No. Covid does not add a spike protein to an existing cell. It replicates an entire covid cell. So you have covid virus with a spike and a bunch of other covid proteins if you have covid. Or you have a human cell with a partial spike and all the normal human cell proteins. The immune system usually codes off of, or attacks, multiple proteins. It's possible the immune system will identify the spike and some of the normal cell proteins. A similar sort of mimicry is theorized to occur when the proteins in a virus are similar enough to a human protein.

https://www.nytimes.com/1996/12/31/science/virus-s-similarit...


100% this. Which is why the only group of people I will not question their vaccine hesitancy are those already recovered from Covid direct infection.


Thank you. Studies have shown that people who were previously infected with Covid tend to experience worse side-effects from the vaccines than those who were not, and the actual benefits from the vaccine for those people are questionable at best.

Natural immunity is a thing, just like it always has been. I've heard all of the arguments about why nobody wants to widely acknowledge it, but I just can't agree with them.


It is not illogical: those people have two fears instead of one.

Some chance of high probability of damages, vs full chance of low probability of damages.

This is why numbers are important... Fuzzy equation members like 'some', 'high' and 'low' are inadequate for this decision making.


Where do you draw the line? Should we wait 50 years to find out if the vaccine or Covid have worse long term effects?


No, I meant differently: 9 months are plenty.

Chances of infection given behavioural patterns, to be defined, × probability of damages post-infection, given demographics etc., to be defined¹

vs

100% for the chance of vaccination, × probability of damages post-vaccine (post 1 week, post 1 month, post 3 months etc.), given demographics etc., to be defined.

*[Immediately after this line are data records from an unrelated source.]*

-- ==== Sys2Proof/Laws/Events.lean ====
section
/-! SUPPORT. What the end of an event does to a state: nothing but the scratch fields, where doors, heating, inputs and items
are as they were at the start of an event taken at rest; and that every settled event leaves a state at rest. -/

namespace Sys2Proof.Machine

/-! ### What the effective target and the tone demand read -/

/-- The effective target reads doors, heating, inputs and items only (R144, R146). -/
theorem teff_congr {s t : State} (hd : t.doors = s.doors) (hh : t.heat = s.heat) (hi : t.inputs = s.inputs)
    (hm : t.items = s.items) : t.teff = s.teff := by
  unfold State.teff State.ceiling State.enabledStages State.capTh State.capDoor State.capSup State.doorsSecured
    State.secured State.channel State.inactive State.input State.itemN State.item
  rw [hd, hh, hi, hm]

/-- The tone demand reads the doors only (R124). -/
theorem toneDemand_congr {s t : State} (hd : t.doors = s.doors) : t.toneDemand = s.toneDemand := by
  unfold State.toneDemand; rw [hd]

@[simp] theorem begin_scratch (s : State) : (begin s).scratch = ⟨s.teff, false, none⟩ := rfl

/-! ### The parts of the end of an event -/

/-- A tone that agrees with its demand is left alone (R124). -/
theorem settleTone_of {s : State} (h : s.doors.tone.isSome = s.toneDemand) : settleTone s = s := by
  unfold settleTone
  cases hd : s.toneDemand <;> cases ht : s.doors.tone <;> simp_all

/-- An energizer at rest is left alone by an event that leaves t_eff unchanged (R146, R150). -/
theorem settleHeat_of {s : State} (h1 : s.heat.level ≤ s.teff) (h2 : s.heat.raise.isSome = true → s.heat.level < s.teff)
    (h3 : s.scratch.teff = s.teff) : settleHeat s = s := by
  have e : { s with scratch := { s.scratch with teff := s.teff } } = s := by rw [← h3]
  unfold settleHeat
  have hne : ¬ (s.teff > s.heat.level ∧ s.teff ≠ s.scratch.teff ∧ s.heat.restartBlock = false) := by
    rintro ⟨-, h, -⟩; exact h h3.symm
  simp only [hne, if_false]
  split
  · omega
  · split
    · rename_i _ heq
      have hr : s.heat.raise = none := by
        cases hr : s.heat.raise with
        | none => rfl
        | some r => have := h2 (by simp [hr]); omega
      rw [← hr]; exact e
    · exact e

/-- With no LEAD STATUS owed nothing is sent (R59). -/
theorem flushStatus_of {s : State} (h : s.scratch.statusDue = false) : flushStatus s = s := by simp [flushStatus, h]

/-- The end of an event that has left doors, heating, inputs and items alone, and owes no LEAD STATUS: only the scratch
fields change. -/
theorem finish_quiet {s t : State} (hr : s.atRest) (hd : t.doors = s.doors) (hh : t.heat = s.heat)
    (hi : t.inputs = s.inputs) (hm : t.items = s.items) (hs : t.scratch = ⟨s.teff, false, none⟩) :
    finish t = { t with scratch := Scratch.rest } := by
  obtain ⟨-, h1, h2, h3⟩ := hr
  have ht := teff_congr hd hh hi hm
  have hn := toneDemand_congr hd
  unfold finish
  rw [settleTone_of (by rw [hn, hd]; exact h1), settleHeat_of (by rw [ht, hh]; exact h2) (by rw [ht, hh]; exact h3)
    (by rw [hs, ht]), flushStatus_of (by rw [hs])]

/-- The end of any event leaves the state at rest (R124, R146, R147). -/
theorem settleTone_agrees (s : State) : (settleTone s).doors.tone.isSome = (settleTone s).toneDemand := by
  unfold settleTone
  cases hd : s.toneDemand <;> cases ht : s.doors.tone <;> simp_all [State.toneDemand]

end Sys2Proof.Machine
end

Probably you meant that according to available data, the probability of damages post-vaccine seem very low. Some people are concerned because those numbers do not seem to match the anecdotal they have around, so they would like to have better data - because some possible consequences are much more than nuisances. I say, if some entity kept an active monitoring ongoing, of the adverse side effects, much stronger reassurances - or less hesitance owing to confusion - could be given. I could only find passive monitoring around - USA, Europe, Australia, Canada etc.

¹The vagueness is such that in the context of this line, the last article I read mentioned values between 2.3% and 40%.


The whole point of clinical trials is to get statically significant numbers so that you can understand if the vaccine is safe, months after administration. It was done before the vaccine was approved.

https://www.nejm.org/doi/full/10.1056/nejmoa2034577

Now you can debate the meaning of "safe". And you can make decisions based on anecdotes. And you can say it would be nice to have better data. But that is true for most things in life. Most people go to restaurants and drive their cars on roads with reviewing far less evidence that their car and restaurant they are going to are truly safe.


[flagged]


I mean, technically, while there may be animal reservoirs, ~all of the coronavirus you will ever be exposed to is made by human cells. Although probably only 50-50 on being made inside a man's cells.


COVID may be man-made as well. Or at least enhanced.


Do people not understand quotation marks?


HIV and Ebola are natural. Your point has no merit.


It's in quotes, I don't think it's their point.


There's a possibility that COVID-19 was made in a lab, as a result of gain of function research.